### Exercise details:
Using the listing below, copy exactly the lines from the one containing "Sys2Proof.Machine.execRRx pick s" to the one containing "Sys2Proof.Machine.execRRxLastack p s", both lines included, and no others.

[Dataset excerpts Boundary: Start]

-- ==== Sys2Proof/Machine/Dispatch.lean ====
section
/-! DEFINITION. The dispatch of an operation to its meaning, one arm per constructor. -/

namespace Sys2Proof.Machine

open Sys2Proof

/-- The meaning of an operation. -/
def exec (i : Instr) (s : State) : Host.Outcome State Fault Refusal :=
  match i with
  | .syn dir w => Sys2Proof.Machine.execSyn dir w s
  | .synack dir w => Sys2Proof.Machine.execSynack dir w s
  | .ack dir w => Sys2Proof.Machine.execAck dir w s
  | .data dir w => Sys2Proof.Machine.execData dir w s
  | .fin dir w => Sys2Proof.Machine.execFin dir w s
  | .encode p => Sys2Proof.Machine.execEncode p s
  | .decode f => Sys2Proof.Machine.execDecode f s
  | .flip6 f => Sys2Proof.Machine.execFlip6 f s
  | .classify p => Sys2Proof.Machine.execClassify p s
  | .pldSubmit f ty dest retx => Sys2Proof.Machine.execPldSubmit f ty dest retx s
  | .pldProcess f dest retx => Sys2Proof.Machine.execPldProcess f dest retx s
  | .pldDrop f retx => Sys2Proof.Machine.execPldDrop f retx s
  | .pldDup f dest retx => Sys2Proof.Machine.execPldDup f dest retx s
  | .pldCorrupt f dest retx => Sys2Proof.Machine.execPldCorrupt f dest retx s
  | .pldHold f dest retx => Sys2Proof.Machine.execPldHold f dest retx s
  | .pldDelay f dest retx => Sys2Proof.Machine.execPldDelay f dest retx s
  | .pldPass f dest retx => Sys2Proof.Machine.execPldPass f dest retx s
  | .pldTickheld => Sys2Proof.Machine.execPldTickheld s
  | .dlyFire m => Sys2Proof.Machine.execDlyFire m s
  | .pldBypass f dest => Sys2Proof.Machine.execPldBypass f dest s
  | .xmit f dest => Sys2Proof.Machine.execXmit f dest s
  | .sOpen => Sys2Proof.Machine.execSOpen s
  | .sRx pick => Sys2Proof.Machine.execSRx pick s
  | .sRxCorrupt b c => Sys2Proof.Machine.execSRxCorrupt b c s
  | .sRxSynack p => Sys2Proof.Machine.execSRxSynack p s
  | .sHsack => Sys2Proof.Machine.execSHsack s
  | .sSend => Sys2Proof.Machine.execSSend s
  | .sRxAck p => Sys2Proof.Machine.execSRxAck p s
  | .sAckFwd a => Sys2Proof.Machine.execSAckFwd a s
  | .sAckStale a => Sys2Proof.Machine.execSAckStale a s
  | .sFastretx a => Sys2Proof.Machine.execSFastretx a s
  | .sTimeout => Sys2Proof.Machine.execSTimeout s
  | .sFin => Sys2Proof.Machine.execSFin s
  | .sRxFinack p => Sys2Proof.Machine.execSRxFinack p s
  | .sRxPeerfin p => Sys2Proof.Machine.execSRxPeerfin p s
  | .sRxDiscard p => Sys2Proof.Machine.execSRxDiscard p s
  | .rRx pick => Sys2Proof.Machine.execRRx pick s
  | .rRxCorrupt b c => Sys2Proof.Machine.execRRxCorrupt b c s
  | .rRxSyn p => Sys2Proof.Machine.execRRxSyn p s
  | .rSynack => Sys2Proof.Machine.execRSynack s
  | .rRxHsack p => Sys2Proof.Machine.execRRxHsack p s
  | .rRxData p => Sys2Proof.Machine.execRRxData p s
  | .rDataInorder p => Sys2Proof.Machine.execRDataInorder p s
  | .rDataOoo p => Sys2Proof.Machine.execRDataOoo p s
  | .rRxFin p => Sys2Proof.Machine.execRRxFin p s
  | .rClose => Sys2Proof.Machine.execRClose s
  | .rRxLastack p => Sys2Proof.Machine.execRRxLastack p s
  | .rRxDiscard p => Sys2Proof.Machine.execRRxDiscard p s
  | .cmdReset => Sys2Proof.Machine.execCmdReset s
  | .cmdStart => Sys2Proof.Machine.execCmdStart s
  | .cmdCfgwr w => Sys2Proof.Machine.execCmdCfgwr w s
  | .clockAdvance dt => Sys2Proof.Machine.execClockAdvance dt s
  | .chanLose dir n => Sys2Proof.Machine.execChanLose dir n s

end Sys2Proof.Machine
end

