-- ==== Sys2Proof/Machine/Fetch.lean ====
section
/-! DEFINITION. Fetching the environment's next choice, and what happens with a slot that stands for no row of
the opcode table. -/

namespace Sys2Proof.Machine

open Sys2Proof

/-- The head of the schedule and the state without it (R43, R70; entry 1). -/
def fetch (s : State) : Option (Slot × State) :=
  match s.env.sched with
  | [] => none
  | slot :: rest => some (slot, s.withEnv { s.env with sched := rest })

/-- A slot the decoder rejects. A datagram is polled all the same: the engine finds it too short, too long,
damaged or of a reserved type (R100, R232, R242). A code no row has is refused (R104). -/
def undecoded (slot : Slot) (s : State) : Host.Outcome State Fault Refusal :=
  match slot with
  | .frame dir b => .next (pollDatagram dir b s)
  | .event code _ => .refused (.undefinedCode code)

/-- The state with a slot put before the rest of the schedule. -/
def pushSlot (slot : Slot) (s : State) : State :=
  s.withEnv { s.env with sched := slot :: s.env.sched }

end Sys2Proof.Machine
end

[Dataset excerpts Boundary: End]

### Reply to the exercise:
  | .rRx pick => Sys2Proof.Machine.execRRx pick s
  | .rRxCorrupt b c => Sys2Proof.Machine.execRRxCorrupt b c s
  | .rRxSyn p => Sys2Proof.Machine.execRRxSyn p s
  | .rSynack => Sys2Proof.Machine.execRSynack s
  | .rRxHsack p => Sys2Proof.Machine.execRRxHsack p s
  | .rRxData p => Sys2Proof.Machine.execRRxData p s
  | .rDataInorder p => Sys2Proof.Machine.execRDataInorder p s
  | .rDataOoo p => Sys2Proof.Machine.execRDataOoo p s
  | .rRxFin p => Sys2Proof.Machine.execRRxFin p s
  | .rClose => Sys2Proof.Machine.execRClose s
  | .rRxLastack p => Sys2Proof.Machine.execRRxLastack p s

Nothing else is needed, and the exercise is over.